Posted on Februari 26, 2011

0


Oraenmanida, bahasa korea untuk :lama tak bertemu, yah, sudah lama sejak ramadhan tahun lalu blog ini diisi postingan.  Istiqamah dalam blogging, sesuatu yang sulit bagi admin blog ini untuk melakukannya.

Dan, untuk menebusnya, smu4endari kembali dengan postingan bertema lingkungan: Sedimentasi teluk Kendari.

Gambar di samping adalah hasil citra Google Earth per 25 Agustus 2009, sekitar 2 tahun     lalu.  Dari sini sudah terlihat betapa parahnya pendangkalan di daerah teluk.  Tempat          yang dulu masih masih berupa laut, kini berubah menjadi daratan.  Berdasarkan hasil  penelitian dari tahun 1992 hingga 2000, tingkat pendangkalan mencapai 0,027 m tiap  tahunnya.  Sumbangan sedimen dari beberapa sungai besar, yakni Sungai Wanggu,  Sungai Benubenua, Sungai Mandonga dan beberapa sungai kecil.  Diperkirakan dalam 10  tahun ke depan, luas teluk tinggal 197 hektar.
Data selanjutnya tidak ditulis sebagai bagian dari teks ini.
-- ==== Sys2Proof/Machine/Settle.lean ====
section
/-! DEFINITION. What the banks, the arbiter and the settings store do by themselves at an event (chapter 4): complete read
accesses (R54), grant (R71 to R74), begin program sequences and erases (R75, R76, R80), suspend and resume (R83, R86), lodge
claims (R86, R88) and grant slots (R89, R90). `settle` does what is due until nothing is. -/

namespace Sys2Proof.Machine

/-! ## Completion of read accesses -/

/-- The bytes a read access returns (R53). -/
def readData (s : State) (a : ReadAccess) : List Byte :=
  Memory.readN s.mem (lineAddress a.sector a.line a.first) a.length

/-- The counts and the flag at a read access's completion (R54, items 1 to 3). -/
def countCompletion (a : ReadAccess) (s : State) : State :=
  match a.entry with
  | some i =>
    lowerReads i
      (if a.request = .fetch ∧ a.dropped = false then s.updImage i fun im => { im with accessed := true } else s)
  | none => s

/-- Completion of a read access (R54, R63). -/
def completeRead (a : ReadAccess) (s : State) : State :=
  let s' := setReadMark a.port false (countCompletion a s)
  if a.dropped then s' else respond a.port .ok (readData s a) s'

/-- The bytes of a line of the array. -/
def lineBytesAt (s : State) (sector line : Nat) : List Byte :=
  Memory.readN s.mem (lineAddress sector line 0) Config.lineBytes

/-! ## The grant rule -/

/-- A read access is granted: it leaves the list, credits rise while there is no erase context, and it is served as a line
hit or by a sense (R53, R71, R73, R74, R86). -/
def grantRead (b : BankId) (a : ReadAccess) (s : State) : State :=
  let k := s.bank b
  let rest := k.waiting.eraseP Access.isRead
  let waiting := if k.erase.isNone then rest.map Access.credited else rest
  let erase := k.erase.map fun e => { e with served := true }
  if k.openLine = some (a.sector, a.line) then completeRead a (s.setBank b { k with waiting, erase })
  else s.setBank b { k with waiting, erase, activity := .sensing (.read a) }

/-- The verify read first in a list among those a predicate admits is granted (R71, R74, R96). -/
def grantVerify (b : BankId) (sel : Access → Bool) (n sector line : Nat) (s : State) : State :=
  let k := s.bank b
  let waiting := k.waiting.eraseP sel
  if k.openLine = some (sector, line) then
    verifyReadDone n (lineBytesAt s sector line) (activateJob n (s.setBank b { k with waiting }))
  else activateJob n (s.setBank b { k with waiting, activity := .sensing (.verify (some n) sector line) })

/-- A due verify read. -/
def Access.isDueVerify (a : Access) : Bool := a.isVerify && a.isDue

/-- A due supply-bound access. -/
def Access.isDueSupplyBound (a : Access) : Bool := a.isSupplyBound && a.isDue

/-- Grant the first access a predicate admits, when it is a verify read. -/
def grantVerifyOf (b : BankId) (sel : Access → Bool) (s : State) : Option State :=
  match (s.bank b).waiting.find? sel with
  | some (.media (.verifyRead n sector line) _) => some (grantVerify b sel n sector line s)
  | _ => none

/-- Grant the oldest read access. -/
def grantReadOf (b : BankId) (s : State) : Option State :=
  match (s.bank b).waiting.find? Access.isRead with
  | some (.read a) => some (grantRead b a s)
  | _ => none

/-- Cases 2 to 5 of the grant rule (R71, R72, R73). -/
def grant (s : State) (b : BankId) : Option State :=
  let k := s.bank b
  if !k.isFree then none
  else if k.erase.isSome then grantReadOf b s
  else if k.waiting.any Access.isDueVerify then grantVerifyOf b Access.isDueVerify s
  else if k.waiting.any Access.isDueSupplyBound && !s.holdsSlot (.bank b) then none
  else if k.waiting.any Access.isRead then grantReadOf b s
  else grantVerifyOf b Access.isVerify s

/-! ## Program sequences and erases begin; resumes (case 1 of R71) -/

/-- The bank is idle with no claim and its slot released, as at every end of a program sequence and at an erase start that
finds its sector protected (R75, R79, R80). -/
def quitBank (b : BankId) (s : State) : State :=
  releaseSlot (.bank b) (s.setBank b { s.bank b with activity := .idle, openLine := none, claim := .none })

/-- The job that issued a program sequence, if one did (R69). -/
def Issuer.job : Issuer → Option Nat
  | .openHeader _ _ => none
  | .write => none
  | .publishFields _ _ _ => none
  | .retiredMark _ => none
  | .discardMark _ => none
  | .publishedMark n => some n

/-- The job of a granted media access becomes ACTIVE (R96). -/
def activate (n : Option Nat) (s : State) : State :=
  match n with
  | some j => activateJob j s
  | none => s

/-- A program sequence begins with its protection check and its blank-check sense; in a protected sector it ends
PROGRAM_FAILED at once (R75, R76). -/
def beginProgram (b : BankId) (q : ProgramSequence) (s : State) : State :=
  let k := { s.bank b with waiting := (s.bank b).waiting.eraseP Access.isSupplyBound }
  if s.isProtected q.sector then
    programEnded q.issuer .failed (quitBank b (activate q.issuer.job (s.setBank b k)))
  else activate q.issuer.job (s.setBank b { k with activity := .programming q .blankCheck, openLine := none })

/-- A waiting READ_RAW of a sector (R59). -/
def isRawOf (sector : Nat) : Access → Bool
  | .read a => a.request == .readRaw && a.sector == sector
  | .media _ _ => false

/-- The READ_RAW of an erasing sector that waits in the bank's list is withdrawn and answered BUSY_SECTOR (R59, R63). -/
def withdrawRaw (b : BankId) (sector : Nat) (s : State) : State :=
  let k := s.bank b
  if k.waiting.any (isRawOf sector) then
    respond .mgmt .busySector []
      (setReadMark .mgmt false (s.setBank b { k with waiting := k.waiting.filter fun a => !isRawOf sector a }))
  else s

/-- An erase start begins: it creates a RUNNING erase context, or ends PROTECTED (R75, R80). -/
def beginErase (b : BankId) (n sector : Nat) (s : State) : State :=
  let k := { s.bank b with waiting := (s.bank b).waiting.eraseP Access.isSupplyBound }
  if s.isProtected sector then
    eraseDone n sector .protection (quitBank b (activateJob n (s.setBank b k)))
  else
    withdrawRaw b sector
      (activateJob n (s.setBank b { k with
        activity := .erasing, openLine := none, claim := .none, erase := some { sector, job := n } }))

/-- The suspended erase of a bank resumes (R86). -/
def resume (b : BankId) (e : EraseContext) (s : State) : State :=
  s.setBank b { s.bank b with activity := .erasing, openLine := none, claim := .none,
                              erase := some { e with suspended := false, lockout := Config.lockoutTime } }

/-- Case 1 of the grant rule: the bank holds a slot for its claim and is free (R71, R76, R80, R86, R89). -/
def start (s : State) (b : BankId) : Option State :=
  let k := s.bank b
  if !(k.isFree && s.holdsSlot (.bank b)) then none
  else match k.claim, k.erase with
    | .resume, some e => if e.suspended then some (resume b e s) else none
    | .access, none =>
      match k.waiting.find? Access.isSupplyBound with
      | some (.media (.program q) _) => some (beginProgram b q s)
      | some (.media (.eraseStart n sector) _) => some (beginErase b n sector s)
      | _ => none
    | _, _ => none

/-! ## Suspends and claims -/

/-- A suspend begins: RUNNING erase, lockout 0, a read access waiting (R83). -/
def beginSuspend (s : State) (b : BankId) : Option State :=
  let k := s.bank b
  match k.activity, k.erase with
  | .erasing, some e =>
    if decide (e.lockout = 0) && k.waiting.any Access.isRead
    then some (s.setBank b { k with activity := .suspending 0 }) else none
  | _, _ => none

/-- A bank with a SUSPENDED erase lodges its claim for a resume (R86). -/
def lodgeResume (s : State) (b : BankId) : Option State :=
  let k := s.bank b
  match k.erase with
  | some e =>
    if e.suspended && k.isFree && k.claim == .none && (e.served || !k.waiting.any Access.isRead)
    then some (lodge (.bank b) (s.setBank b { k with claim := .resume })) else none
  | none => none

/-- A bank lodges its claim for its oldest supply-bound access (R88). -/
def lodgeAccess (s : State) (b : BankId) : Option State :=
  let k := s.bank b
  if k.claim == .none && !s.holdsSlot (.bank b) && k.erase.isNone && k.waiting.any Access.isSupplyBound
  then some (lodge (.bank b) (s.setBank b { k with claim := .access })) else none

/-- The arbiter grants a free slot to the oldest claim (R89). -/
def grantSlot (s : State) : Option State :=
  match s.claims with
  | [] => none
  | c :: rest =>
    if s.slotA = none then some { s with slotA := some c, claims := rest }
    else if s.slotB = none then some { s with slotB := some c, claims := rest }
    else none

/-- The settings store's waiting operation starts on its granted slot (R90, R141). -/
def settingsStart (s : State) : Option State :=
  match s.op with
  | some o => if !o.running && s.holdsSlot .settings then some (startSettings o s) else none
  | none => none

/-! ## Settling -/

/-- The next thing that is due at this event, if any. At one event: a granted slot is used first, then free slots are
granted, then resume claims are lodged, then the banks grant, then suspends begin, then new claims are lodged; banks
in ascending order (logs 10, 11). -/
def due (s : State) : Option State :=
  (Four.all.findSome? (start s)).or <|
  (settingsStart s).or <|
  (grantSlot s).or <|
  (Four.all.findSome? (lodgeResume s)).or <|
  (Four.all.findSome? (grant s)).or <|
  (Four.all.findSome? (beginSuspend s)).or <|
  (Four.all.findSome? (lodgeAccess s))

/-- Do what is due, at most `n` times. -/
def settleN : Nat → State → State
  | 0, s => s
  | n + 1, s =>
    match due s with
    | some s' => settleN n s'
    | none => s

/-- The most things that can be due at one event, with room to spare (log 13). -/
abbrev settleLimit : Nat := 1000

/-- Do what is due until nothing is. -/
def settle (s : State) : State := settleN settleLimit s

end Sys2Proof.Machine
end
Bukan saja sedimen dari sungai, aktivitas tambahan di daerah sekitar teluk turut berperan  besar dalam pendangkalan tersebut.  Banyak daerah disitu yang kini telah berubah fungsi,  ditimbun untuk dijadikan tempat usaha atau pun pemukiman.  Pembangunan, tanpa melihat  dampak buruknya bagi lingkungan.

Pemerintah kota melakukan langkah reaktif untuk masalah ini, yang sudah sering ditempuh oleh pemangku kebijakan sebelumya, pengerukan dengan mesin pengisap lumpur.  Usaha yang hanya mengobati masalah sementara, tapi tidak menyelesaikannya.  Ibarat menutup lubang yang yang ada, tanpa mencari penyebab lubang tersebut.

Andaikata pembangunan dilakukan dengan perencanaan yang lebih, preventif, maka akan berbicara banyak.  Peralihan peruntukan daerah sekitar teluk ke pemukiman serta tempat usaha bisa diminimalisir.  Juga, masalah drainase dan sampah.  Kota ini masih belum sebesar Makassar atau ibukota Jakarta, tetapi untuk hal drainase dan sampah sangat -sangat memprihatinkan.  Ruko-ruko serta pemukiman baru dibangun tanpa menyediakan drainase yang layak, akibatnya banjir serta sedimen melimpah bagi Teluk Kendari.

But, enough with the complaining, pertanyaan besarnya, apa yang bisa kita lakukan sekarang?  Aku dan kamu bisa perbuat bagi Teluk Kendari, aset penting kota ini.  Mungkin ini bisa jadi saran sederhana, lihat sampahmu, dan drainase dirumahmu, mulai dari mereka, sebelum pindah ke hal yang lebih besar.

Aa Gym ” Mulai dari sekarang, dari hal yang kecil dan yang terdekat”.